# Data for processing
*** Begin section ***

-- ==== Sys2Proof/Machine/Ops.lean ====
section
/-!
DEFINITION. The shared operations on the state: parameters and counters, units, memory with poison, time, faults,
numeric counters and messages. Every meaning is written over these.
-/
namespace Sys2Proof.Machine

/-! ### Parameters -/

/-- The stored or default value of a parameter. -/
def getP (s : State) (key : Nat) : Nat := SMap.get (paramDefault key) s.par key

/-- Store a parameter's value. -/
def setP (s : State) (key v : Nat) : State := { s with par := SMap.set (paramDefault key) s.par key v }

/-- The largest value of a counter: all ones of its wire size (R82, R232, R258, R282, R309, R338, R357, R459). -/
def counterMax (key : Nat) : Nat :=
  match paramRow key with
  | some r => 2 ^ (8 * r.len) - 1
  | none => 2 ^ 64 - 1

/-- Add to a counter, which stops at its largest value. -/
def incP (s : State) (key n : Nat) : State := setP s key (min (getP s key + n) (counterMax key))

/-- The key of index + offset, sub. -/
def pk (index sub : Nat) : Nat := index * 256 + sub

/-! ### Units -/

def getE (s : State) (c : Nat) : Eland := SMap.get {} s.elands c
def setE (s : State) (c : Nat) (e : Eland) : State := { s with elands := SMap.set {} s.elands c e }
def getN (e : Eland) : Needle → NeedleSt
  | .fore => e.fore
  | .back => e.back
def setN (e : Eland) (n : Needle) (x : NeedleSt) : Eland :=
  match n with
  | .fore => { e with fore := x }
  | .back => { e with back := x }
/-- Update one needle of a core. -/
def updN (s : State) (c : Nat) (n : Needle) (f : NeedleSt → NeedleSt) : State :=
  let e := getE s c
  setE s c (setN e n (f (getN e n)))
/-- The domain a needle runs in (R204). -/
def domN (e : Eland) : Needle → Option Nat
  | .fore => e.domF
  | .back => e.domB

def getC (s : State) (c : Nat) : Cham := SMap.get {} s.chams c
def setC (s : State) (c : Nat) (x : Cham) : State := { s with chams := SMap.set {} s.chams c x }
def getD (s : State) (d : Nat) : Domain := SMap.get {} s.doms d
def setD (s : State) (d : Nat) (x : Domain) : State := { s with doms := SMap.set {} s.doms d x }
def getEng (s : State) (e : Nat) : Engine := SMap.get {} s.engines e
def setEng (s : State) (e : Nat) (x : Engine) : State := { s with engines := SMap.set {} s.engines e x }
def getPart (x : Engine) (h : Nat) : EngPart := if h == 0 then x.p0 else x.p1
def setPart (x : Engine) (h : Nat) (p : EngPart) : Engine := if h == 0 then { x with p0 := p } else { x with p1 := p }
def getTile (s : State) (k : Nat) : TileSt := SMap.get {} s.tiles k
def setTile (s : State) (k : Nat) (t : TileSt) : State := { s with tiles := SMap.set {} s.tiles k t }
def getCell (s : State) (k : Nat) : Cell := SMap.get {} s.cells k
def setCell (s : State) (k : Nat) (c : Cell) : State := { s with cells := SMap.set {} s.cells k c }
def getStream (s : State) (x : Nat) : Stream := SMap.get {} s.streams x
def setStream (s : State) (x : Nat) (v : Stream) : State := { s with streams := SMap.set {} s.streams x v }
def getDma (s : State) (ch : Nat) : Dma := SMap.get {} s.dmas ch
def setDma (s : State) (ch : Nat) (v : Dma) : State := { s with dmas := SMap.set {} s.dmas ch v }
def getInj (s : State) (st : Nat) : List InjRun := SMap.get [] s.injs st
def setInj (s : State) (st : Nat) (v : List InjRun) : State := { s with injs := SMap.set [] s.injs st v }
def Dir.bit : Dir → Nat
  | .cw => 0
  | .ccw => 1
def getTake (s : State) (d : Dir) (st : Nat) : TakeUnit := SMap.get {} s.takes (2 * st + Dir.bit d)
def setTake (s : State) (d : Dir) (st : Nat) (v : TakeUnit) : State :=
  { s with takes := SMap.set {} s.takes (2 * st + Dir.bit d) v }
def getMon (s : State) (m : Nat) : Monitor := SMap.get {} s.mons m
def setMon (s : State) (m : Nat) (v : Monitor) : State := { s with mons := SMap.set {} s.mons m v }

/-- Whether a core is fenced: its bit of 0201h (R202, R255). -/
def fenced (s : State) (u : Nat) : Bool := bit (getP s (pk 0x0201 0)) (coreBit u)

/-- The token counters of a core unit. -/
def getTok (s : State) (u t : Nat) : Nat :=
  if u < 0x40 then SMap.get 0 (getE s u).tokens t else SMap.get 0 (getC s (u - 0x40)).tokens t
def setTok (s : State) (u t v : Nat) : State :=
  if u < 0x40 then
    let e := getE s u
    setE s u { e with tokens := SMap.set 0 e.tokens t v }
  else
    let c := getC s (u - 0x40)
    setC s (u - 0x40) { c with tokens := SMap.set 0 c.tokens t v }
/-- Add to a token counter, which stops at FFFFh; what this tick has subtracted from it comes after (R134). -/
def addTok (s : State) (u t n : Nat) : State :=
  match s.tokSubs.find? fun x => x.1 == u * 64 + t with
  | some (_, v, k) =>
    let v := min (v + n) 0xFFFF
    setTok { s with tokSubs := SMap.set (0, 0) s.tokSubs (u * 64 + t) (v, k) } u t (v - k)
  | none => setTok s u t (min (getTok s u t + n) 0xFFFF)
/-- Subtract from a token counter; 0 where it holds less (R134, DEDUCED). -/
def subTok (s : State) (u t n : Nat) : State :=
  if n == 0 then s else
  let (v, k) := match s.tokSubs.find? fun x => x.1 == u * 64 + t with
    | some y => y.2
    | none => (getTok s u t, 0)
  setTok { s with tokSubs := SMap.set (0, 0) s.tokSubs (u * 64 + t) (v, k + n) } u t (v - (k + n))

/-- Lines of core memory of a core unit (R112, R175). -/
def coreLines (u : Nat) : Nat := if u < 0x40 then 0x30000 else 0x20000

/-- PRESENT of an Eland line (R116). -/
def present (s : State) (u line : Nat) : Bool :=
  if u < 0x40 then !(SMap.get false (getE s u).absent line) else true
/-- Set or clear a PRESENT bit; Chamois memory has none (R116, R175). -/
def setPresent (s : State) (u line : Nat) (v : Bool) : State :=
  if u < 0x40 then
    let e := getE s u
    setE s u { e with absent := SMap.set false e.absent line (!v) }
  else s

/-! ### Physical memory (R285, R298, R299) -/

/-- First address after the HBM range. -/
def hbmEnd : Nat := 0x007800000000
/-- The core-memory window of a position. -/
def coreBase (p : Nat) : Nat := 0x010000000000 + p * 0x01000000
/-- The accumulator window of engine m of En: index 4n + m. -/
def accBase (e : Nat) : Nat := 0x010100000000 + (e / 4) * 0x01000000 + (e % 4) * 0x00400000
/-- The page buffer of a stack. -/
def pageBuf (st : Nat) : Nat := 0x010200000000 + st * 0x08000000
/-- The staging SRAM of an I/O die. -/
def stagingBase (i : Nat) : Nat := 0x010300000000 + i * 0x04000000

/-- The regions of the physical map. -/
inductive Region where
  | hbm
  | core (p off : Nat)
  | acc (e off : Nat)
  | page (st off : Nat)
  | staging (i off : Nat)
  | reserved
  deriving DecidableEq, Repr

*** End section ***

# What you will do
The full set of records above is to be printed again verbatim.

# Task result
-- ==== Sys2Proof/Machine/Ops.lean ====
section
/-!
DEFINITION. The shared operations on the state: parameters and counters, units, memory with poison, time, faults,
numeric counters and messages. Every meaning is written over these.
-/
namespace Sys2Proof.Machine

/-! ### Parameters -/

/-- The stored or default value of a parameter. -/
def getP (s : State) (key : Nat) : Nat := SMap.get (paramDefault key) s.par key

/-- Store a parameter's value. -/
def setP (s : State) (key v : Nat) : State := { s with par := SMap.set (paramDefault key) s.par key v }

/-- The largest value of a counter: all ones of its wire size (R82, R232, R258, R282, R309, R338, R357, R459). -/
def counterMax (key : Nat) : Nat :=
  match paramRow key with
  | some r => 2 ^ (8 * r.len) - 1
  | none => 2 ^ 64 - 1

/-- Add to a counter, which stops at its largest value. -/
def incP (s : State) (key n : Nat) : State := setP s key (min (getP s key + n) (counterMax key))

/-- The key of index + offset, sub. -/
def pk (index sub : Nat) : Nat := index * 256 + sub

/-! ### Units -/

def getE (s : State) (c : Nat) : Eland := SMap.get {} s.elands c
def setE (s : State) (c : Nat) (e : Eland) : State := { s with elands := SMap.set {} s.elands c e }
def getN (e : Eland) : Needle → NeedleSt
  | .fore => e.fore
  | .back => e.back
def setN (e : Eland) (n : Needle) (x : NeedleSt) : Eland :=
  match n with
  | .fore => { e with fore := x }
  | .back => { e with back := x }
/-- Update one needle of a core. -/
def updN (s : State) (c : Nat) (n : Needle) (f : NeedleSt → NeedleSt) : State :=
  let e := getE s c
  setE s c (setN e n (f (getN e n)))
/-- The domain a needle runs in (R204). -/
def domN (e : Eland) : Needle → Option Nat
  | .fore => e.domF
  | .back => e.domB

def getC (s : State) (c : Nat) : Cham := SMap.get {} s.chams c
def setC (s : State) (c : Nat) (x : Cham) : State := { s with chams := SMap.set {} s.chams c x }
def getD (s : State) (d : Nat) : Domain := SMap.get {} s.doms d
def setD (s : State) (d : Nat) (x : Domain) : State := { s with doms := SMap.set {} s.doms d x }
def getEng (s : State) (e : Nat) : Engine := SMap.get {} s.engines e
def setEng (s : State) (e : Nat) (x : Engine) : State := { s with engines := SMap.set {} s.engines e x }
def getPart (x : Engine) (h : Nat) : EngPart := if h == 0 then x.p0 else x.p1
def setPart (x : Engine) (h : Nat) (p : EngPart) : Engine := if h == 0 then { x with p0 := p } else { x with p1 := p }
def getTile (s : State) (k : Nat) : TileSt := SMap.get {} s.tiles k
def setTile (s : State) (k : Nat) (t : TileSt) : State := { s with tiles := SMap.set {} s.tiles k t }
def getCell (s : State) (k : Nat) : Cell := SMap.get {} s.cells k
def setCell (s : State) (k : Nat) (c : Cell) : State := { s with cells := SMap.set {} s.cells k c }
def getStream (s : State) (x : Nat) : Stream := SMap.get {} s.streams x
def setStream (s : State) (x : Nat) (v : Stream) : State := { s with streams := SMap.set {} s.streams x v }
def getDma (s : State) (ch : Nat) : Dma := SMap.get {} s.dmas ch
def setDma (s : State) (ch : Nat) (v : Dma) : State := { s with dmas := SMap.set {} s.dmas ch v }
def getInj (s : State) (st : Nat) : List InjRun := SMap.get [] s.injs st
def setInj (s : State) (st : Nat) (v : List InjRun) : State := { s with injs := SMap.set [] s.injs st v }
def Dir.bit : Dir → Nat
  | .cw => 0
  | .ccw => 1
def getTake (s : State) (d : Dir) (st : Nat) : TakeUnit := SMap.get {} s.takes (2 * st + Dir.bit d)
def setTake (s : State) (d : Dir) (st : Nat) (v : TakeUnit) : State :=
  { s with takes := SMap.set {} s.takes (2 * st + Dir.bit d) v }
def getMon (s : State) (m : Nat) : Monitor := SMap.get {} s.mons m
def setMon (s : State) (m : Nat) (v : Monitor) : State := { s with mons := SMap.set {} s.mons m v }

/-- Whether a core is fenced: its bit of 0201h (R202, R255). -/
def fenced (s : State) (u : Nat) : Bool := bit (getP s (pk 0x0201 0)) (coreBit u)

/-- The token counters of a core unit. -/
def getTok (s : State) (u t : Nat) : Nat :=
  if u < 0x40 then SMap.get 0 (getE s u).tokens t else SMap.get 0 (getC s (u - 0x40)).tokens t
def setTok (s : State) (u t v : Nat) : State :=
  if u < 0x40 then
    let e := getE s u
    setE s u { e with tokens := SMap.set 0 e.tokens t v }
  else
    let c := getC s (u - 0x40)
    setC s (u - 0x40) { c with tokens := SMap.set 0 c.tokens t v }
/-- Add to a token counter, which stops at FFFFh; what this tick has subtracted from it comes after (R134). -/
def addTok (s : State) (u t n : Nat) : State :=
  match s.tokSubs.find? fun x => x.1 == u * 64 + t with
  | some (_, v, k) =>
    let v := min (v + n) 0xFFFF
    setTok { s with tokSubs := SMap.set (0, 0) s.tokSubs (u * 64 + t) (v, k) } u t (v - k)
  | none => setTok s u t (min (getTok s u t + n) 0xFFFF)
/-- Subtract from a token counter; 0 where it holds less (R134, DEDUCED). -/
def subTok (s : State) (u t n : Nat) : State :=
  if n == 0 then s else
  let (v, k) := match s.tokSubs.find? fun x => x.1 == u * 64 + t with
    | some y => y.2
    | none => (getTok s u t, 0)
  setTok { s with tokSubs := SMap.set (0, 0) s.tokSubs (u * 64 + t) (v, k + n) } u t (v - (k + n))

/-- Lines of core memory of a core unit (R112, R175). -/
def coreLines (u : Nat) : Nat := if u < 0x40 then 0x30000 else 0x20000

/-- PRESENT of an Eland line (R116). -/
def present (s : State) (u line : Nat) : Bool :=
  if u < 0x40 then !(SMap.get false (getE s u).absent line) else true
/-- Set or clear a PRESENT bit; Chamois memory has none (R116, R175). -/
def setPresent (s : State) (u line : Nat) (v : Bool) : State :=
  if u < 0x40 then
    let e := getE s u
    setE s u { e with absent := SMap.set false e.absent line (!v) }
  else s

/-! ### Physical memory (R285, R298, R299) -/

/-- First address after the HBM range. -/
def hbmEnd : Nat := 0x007800000000
/-- The core-memory window of a position. -/
def coreBase (p : Nat) : Nat := 0x010000000000 + p * 0x01000000
/-- The accumulator window of engine m of En: index 4n + m. -/
def accBase (e : Nat) : Nat := 0x010100000000 + (e / 4) * 0x01000000 + (e % 4) * 0x00400000
/-- The page buffer of a stack. -/
def pageBuf (st : Nat) : Nat := 0x010200000000 + st * 0x08000000
/-- The staging SRAM of an I/O die. -/
def stagingBase (i : Nat) : Nat := 0x010300000000 + i * 0x04000000

/-- The regions of the physical map. -/
inductive Region where
  | hbm
  | core (p off : Nat)
  | acc (e off : Nat)
  | page (st off : Nat)
  | staging (i off : Nat)
  | reserved
  deriving DecidableEq, Repr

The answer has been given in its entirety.